=== Section Start ===
-- ==== Sys2Proof/Syntax.lean ====
section
/-! DEFINITION. The commands the block takes, with the data that comes with them. -/

namespace Sys2Proof

/-- The four engines of a core, numbered as in the hazard report (R298). -/
inductive Engine where
  | matrix | vector | transfer | weight
  deriving DecidableEq, Repr

/-- An engine's number (R298). -/
def Engine.num : Engine → Nat
  | .matrix => 0
  | .vector => 1
  | .transfer => 2
  | .weight => 3

/-- A message of the Ewebo Link (R468): its header's fields, coded as the header codes them, and its data granules. -/
structure LinkMsg where
  type : BitVec 8
  flags : BitVec 8
  srcMod : BitVec 16
  srcSt : BitVec 16
  dstMod : BitVec 16
  dstSt : BitVec 16
  arg0 : BitVec 32
  pmask : BitVec 64
  arg1 : BitVec 64
  data : List (List Byte)
  deriving DecidableEq, Repr

/-- A flit (chapter 14): its header's fields and its 242 payload bytes. -/
structure Flit where
  seq : BitVec 16
  ack : BitVec 16
  type : BitVec 4
  ackV : Bool
  nak : Bool
  replay : Bool
  cred : BitVec 11
  stamp : BitVec 24
  payload : List Byte
  deriving DecidableEq, Repr

/-- What the decoder of a port met since the last flit (R446): codewords received, uncorrectable ones, and for each corrected codeword
the indexes of the symbols corrected in it. -/
structure FecCounts where
  words : Nat
  uncorr : Nat
  corr : List (List Nat)
  deriving DecidableEq, Repr

/-- What reaches a port's receiver: a flit that the decoder has handed up; or, as the lanes bring it, a data codeword of 544 symbols or an
alignment codeword (R443 to R446). -/
inductive RxUnit where
  | flit (f : Flit)
  | word (symbols : List (BitVec 10))
  | align
  deriving DecidableEq, Repr

/-- What a train finds (R447 to R451, R494): the usable physical lanes, lane order as sent or reversed (none for any other order), the
lanes whose polarity is corrected, the path delay in 1/16 ns, the transmit taps, and the partner's position, block and port. -/
structure TrainFindings where
  lanes : BitVec 4
  order : Option Bool
  pol : BitVec 4
  delay : BitVec 20
  taps : List (BitVec 24)
  npos : BitVec 6
  nblk : BitVec 6
  nport : BitVec 5
  deriving DecidableEq, Repr

/-- A cell that the read-verify path reads off its target (R85 to R87, R213): the array position, the row (1,024 to 1,039 are the witness
rows), the physical column, whether it is the negative cell of the pair, and its conductance in 1/100 µS. -/
structure CellRead where
  array : BitVec 6
  row : BitVec 11
  col : BitVec 11
  neg : Bool
  cond : BitVec 16
  deriving DecidableEq, Repr

/-- What a calibration run measured at one column position (R238, R239): the array, the position, the sums of its two codes of phase I after
+16, −16, +48, −48, +80, −80, +112 and −112 weight units, the sum of its 16 codes of phase Z, for each of the 16 Walsh patterns the sum of its 4
codes of phase W, and whether one of those saturated. -/
structure CalMeas where
  array : BitVec 6
  pos : BitVec 11
  inj : List Int
  z : Int
  w : List Int
  sat : Bool
  deriving DecidableEq, Repr

/-- What a weight pass finds (R213, R214, R218, R237): the cells that its last read finds off their targets (a cell that is not listed sits on
its target), the arrays with a faulty row driver (R118), and what its sweep measures of witness columns and reference columns; the last two
lists are those of the other bank, where a replacement programs both. -/
structure PassFindings where
  cells : List CellRead
  drivers : List (BitVec 6)
  corr : List CalMeas
  refs : List CalMeas
  corr2 : List CalMeas
  refs2 : List CalMeas
  deriving DecidableEq, Repr

/-- The array position of a repair that finishes, and what its sweep found. -/
structure RepairFindings where
  array : BitVec 6
  found : PassFindings
  deriving DecidableEq, Repr

/-- What a calibration run measured: the column positions whose set it moves (a position that is not listed measured the
values in force, and its injected values exactly) and the reference columns in the same form. -/
structure CalFindings where
  cols : List CalMeas
  refs : List CalMeas
  deriving DecidableEq, Repr

/-- What the boot ROM meets in the start sequence (R558): the stage whose step does not end, if there is one; whether key, digest and
signature of configuration copies A and B hold (R555); the stacks that train only at 4.8 Gb/s and those that train at neither rate (R417);
the repair entries skipped (R551); the die sensors' readings in 1/16 °C (R618); and each converter's trims and start-up delay (R591). -/
structure BootFindings where
  hang : Option (BitVec 3)
  keyA : Bool
  keyB : Bool
  slow : List (BitVec 5)
  dead : List (BitVec 5)
  pprSkip : BitVec 16
  temps : List (BitVec 7 × BitVec 16)
  trims : List (BitVec 2 × BitVec 16 × BitVec 8 × BitVec 8)
  deriving DecidableEq, Repr

/-- What the firmware meets at its first start (R565): the health rows that do not read as they were last written, as core, physical array
(64 to 71 are the spares), bank, whether it is the copy, and the bytes read; and what the start-up calibration of each core measured. -/
structure FirmwareFindings where
  rows : List (BitVec 9 × BitVec 7 × BitVec 1 × Bool × List Byte)
  cal : List (BitVec 9 × CalFindings)
  deriving DecidableEq, Repr

/-- Where a router or station meets a buffer error (R350): in a multicast of a core's store queue, on the branch that leaves the router by a
node link code; in the slab at the head of an input of the router's reduction node; in the data of a message that waits in this module, by
its place in arrival order; on its way for the oldest fetch of a core's queue, or from the oldest command of a core's store queue whose source
has been read. -/
inductive BufHit where
  | multicast (code : BitVec 5)
  | slab (circ : BitVec 8) (input : BitVec 3)
  | message (index : BitVec 13)
  | fetch
  | store
  deriving DecidableEq, Repr
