/-! mx: 05 R197. -/

def mx_BUSY : Fld := ⟨68, "BUSY", 0x01007200, 512, 0x8000, 1, 0, 0, 1, .ro, 0⟩
def mx_HEAD_WAIT : Fld := ⟨69, "HEAD_WAIT", 0x01007200, 512, 0x8000, 1, 0, 1, 3, .ro, 0⟩
def mx_INFLIGHT : Fld := ⟨70, "INFLIGHT", 0x01007200, 512, 0x8000, 1, 0, 8, 5, .ro, 0⟩
def mx_MX_RETIRED : Fld := ⟨71, "MX_RETIRED", 0x01007204, 512, 0x8000, 1, 0, 0, 32, .ro, 0⟩
def mx_MX_TAGMIS : Fld := ⟨72, "MX_TAGMIS", 0x01007208, 512, 0x8000, 1, 0, 0, 32, .ro, 0⟩
def mx_MX_CMDERR : Fld := ⟨73, "MX_CMDERR", 0x0100720C, 512, 0x8000, 1, 0, 0, 32, .ro, 0⟩
def mx_ERR_CODE : Fld := ⟨74, "ERR_CODE", 0x01007210, 512, 0x8000, 1, 0, 0, 8, .ro, 0⟩
def mx_ERR_WSID : Fld := ⟨75, "ERR_WSID", 0x01007210, 512, 0x8000, 1, 0, 8, 12, .ro, 0⟩
def mx_ERR_TILE : Fld := ⟨76, "ERR_TILE", 0x01007210, 512, 0x8000, 1, 0, 20, 10, .ro, 0⟩
def mx_ERR_VALID : Fld := ⟨77, "ERR_VALID", 0x01007210, 512, 0x8000, 1, 0, 31, 1, .w1c, 0⟩
def mx_MX_GOV_WAIT : Fld := ⟨78, "MX_GOV_WAIT", 0x01007214, 512, 0x8000, 1, 0, 0, 32, .ro, 0⟩
def mx_MX_GRANT : Fld := ⟨79, "MX_GRANT", 0x01007218, 512, 0x8000, 1, 0, 0, 16, .ro, 0⟩
def mx_WS_SEL : Fld := ⟨80, "WS_SEL", 0x0100721C, 512, 0x8000, 1, 0, 0, 12, .rw, 0⟩
def mx_WS_DATA : Fld := ⟨81, "WS_DATA", 0x01007220, 512, 0x8000, 4, 4, 0, 32, .ro, 0⟩
def mx_MX_POISON_IN : Fld := ⟨82, "MX_POISON_IN", 0x01007230, 512, 0x8000, 1, 0, 0, 32, .ro, 0⟩
/-- The fields of this table. -/
def map10 : List Fld :=
  [mx_BUSY, mx_HEAD_WAIT, mx_INFLIGHT, mx_MX_RETIRED, mx_MX_TAGMIS, mx_MX_CMDERR,
   mx_ERR_CODE, mx_ERR_WSID, mx_ERR_TILE, mx_ERR_VALID, mx_MX_GOV_WAIT, mx_MX_GRANT,
   mx_WS_SEL, mx_WS_DATA, mx_MX_POISON_IN]

/-! we: 06 R232. -/

def we_AUTO_REFR : Fld := ⟨83, "AUTO_REFR", 0x01007300, 512, 0x8000, 1, 0, 0, 1, .rw, 1⟩
def we_REFR_THR : Fld := ⟨84, "REFR_THR", 0x01007300, 512, 0x8000, 1, 0, 8, 5, .rw, 20⟩
def we_SAMPLE_LOG2 : Fld := ⟨85, "SAMPLE_LOG2", 0x01007300, 512, 0x8000, 1, 0, 16, 4, .rw, 6⟩
def we_WE_CEIL : Fld := ⟨86, "WE_CEIL", 0x01007304, 512, 0x8000, 1, 0, 0, 21, .rw, 0⟩ -- cfg
def we_WE_RESERVE : Fld := ⟨87, "WE_RESERVE", 0x01007308, 512, 0x8000, 1, 0, 0, 16, .rw, 2000⟩
def we_WE_WARN : Fld := ⟨88, "WE_WARN", 0x0100730C, 512, 0x8000, 1, 0, 0, 21, .rw, 0⟩ -- cfg
def we_PASSES_RUN : Fld := ⟨89, "PASSES_RUN", 0x01007310, 512, 0x8000, 1, 0, 0, 5, .ro, 0⟩
def we_PASSES_QUEUED : Fld := ⟨90, "PASSES_QUEUED", 0x01007310, 512, 0x8000, 1, 0, 8, 5, .ro, 0⟩
def we_REFRESH_DUE_ACT : Fld := ⟨91, "REFRESH_DUE_ACT", 0x01007310, 512, 0x8000, 1, 0, 16, 1, .ro, 0⟩
def we_REFRESHING : Fld := ⟨92, "REFRESHING", 0x01007310, 512, 0x8000, 1, 0, 17, 1, .ro, 0⟩
def we_MARGIN_FLOOR : Fld := ⟨93, "MARGIN_FLOOR", 0x01007310, 512, 0x8000, 1, 0, 18, 1, .w1c, 0⟩
def we_CEIL_HIT : Fld := ⟨94, "CEIL_HIT", 0x01007310, 512, 0x8000, 1, 0, 19, 1, .w1c, 0⟩
def we_WARN_HIT : Fld := ⟨95, "WARN_HIT", 0x01007310, 512, 0x8000, 1, 0, 20, 1, .w1c, 0⟩
def we_WE_PASSES : Fld := ⟨96, "WE_PASSES", 0x01007314, 512, 0x8000, 1, 0, 0, 32, .ro, 0⟩
def we_WE_REFRESHES : Fld := ⟨97, "WE_REFRESHES", 0x01007318, 512, 0x8000, 1, 0, 0, 32, .ro, 0⟩
def we_WE_REPAIRS : Fld := ⟨98, "WE_REPAIRS", 0x0100731C, 512, 0x8000, 1, 0, 0, 32, .ro, 0⟩
def we_WE_FLIPS : Fld := ⟨99, "WE_FLIPS", 0x01007320, 512, 0x8000, 1, 0, 0, 32, .ro, 0⟩
def we_WE_FLIP_REF : Fld := ⟨100, "WE_FLIP_REF", 0x01007324, 512, 0x8000, 1, 0, 0, 32, .ro, 0⟩
def we_ERR_CODE : Fld := ⟨101, "ERR_CODE", 0x01007328, 512, 0x8000, 1, 0, 0, 8, .ro, 0⟩
def we_ERR_WSID : Fld := ⟨102, "ERR_WSID", 0x01007328, 512, 0x8000, 1, 0, 8, 12, .ro, 0⟩
def we_ERR_VALID : Fld := ⟨103, "ERR_VALID", 0x01007328, 512, 0x8000, 1, 0, 31, 1, .w1c, 0⟩
def we_FLIP_RES : Fld := ⟨104, "FLIP_RES", 0x0100732C, 512, 0x8000, 1, 0, 0, 3, .ro, 0⟩
def we_FLIP_WSID : Fld := ⟨105, "FLIP_WSID", 0x0100732C, 512, 0x8000, 1, 0, 8, 12, .ro, 0⟩
def we_IMG_SEL : Fld := ⟨106, "IMG_SEL", 0x01007330, 512, 0x8000, 1, 0, 0, 12, .rw, 0⟩
def we_IMG_A : Fld := ⟨107, "IMG_A", 0x01007334, 512, 0x8000, 1, 0, 0, 32, .ro, 0⟩
def we_IMG_B : Fld := ⟨108, "IMG_B", 0x01007338, 512, 0x8000, 1, 0, 0, 32, .ro, 0⟩
def we_WE_HCMD : Fld := ⟨109, "WE_HCMD", 0x01007340, 512, 0x8000, 8, 4, 0, 32, .rw, 0⟩
def we_WE_HGO : Fld := ⟨110, "WE_HGO", 0x01007360, 512, 0x8000, 1, 0, 0, 1, .wo, 0⟩
def we_HRES : Fld := ⟨111, "HRES", 0x01007364, 512, 0x8000, 1, 0, 0, 2, .ro, 0⟩
def we_HRES_CODE : Fld := ⟨112, "HRES_CODE", 0x01007364, 512, 0x8000, 1, 0, 8, 8, .ro, 0⟩
/-- The fields of this table. -/
def map11 : List Fld :=
  [we_AUTO_REFR, we_REFR_THR, we_SAMPLE_LOG2, we_WE_CEIL, we_WE_RESERVE, we_WE_WARN,
   we_PASSES_RUN, we_PASSES_QUEUED, we_REFRESH_DUE_ACT, we_REFRESHING, we_MARGIN_FLOOR, we_CEIL_HIT,
   we_WARN_HIT, we_WE_PASSES, we_WE_REFRESHES, we_WE_REPAIRS, we_WE_FLIPS, we_WE_FLIP_REF,
   we_ERR_CODE, we_ERR_WSID, we_ERR_VALID, we_FLIP_RES, we_FLIP_WSID, we_IMG_SEL,
   we_IMG_A, we_IMG_B, we_WE_HCMD, we_WE_HGO, we_HRES, we_HRES_CODE]

/-! cap: 06 R233. -/

def cap_CAP_W : Fld := ⟨113, "CAP_W", 0x00300080, 1, 0x0, 1, 0, 0, 11, .rw, 0⟩ -- cfg
def cap_USED_W : Fld := ⟨114, "USED_W", 0x00300080, 1, 0x0, 1, 0, 16, 11, .ro, 0⟩
/-- The fields of this table. -/
def map12 : List Fld :=
  [cap_CAP_W, cap_USED_W]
=== Section End ===
_PROBLEM DETAILS_
If a line of the data contains "store", copy it out.

_RESPONSE TO THE EXERCISE_
/-- Where a router or station meets a buffer error (R350): in a multicast of a core's store queue, on the branch that leaves the router by a
its place in arrival order; on its way for the oldest fetch of a core's queue, or from the oldest command of a core's store queue whose source
  | store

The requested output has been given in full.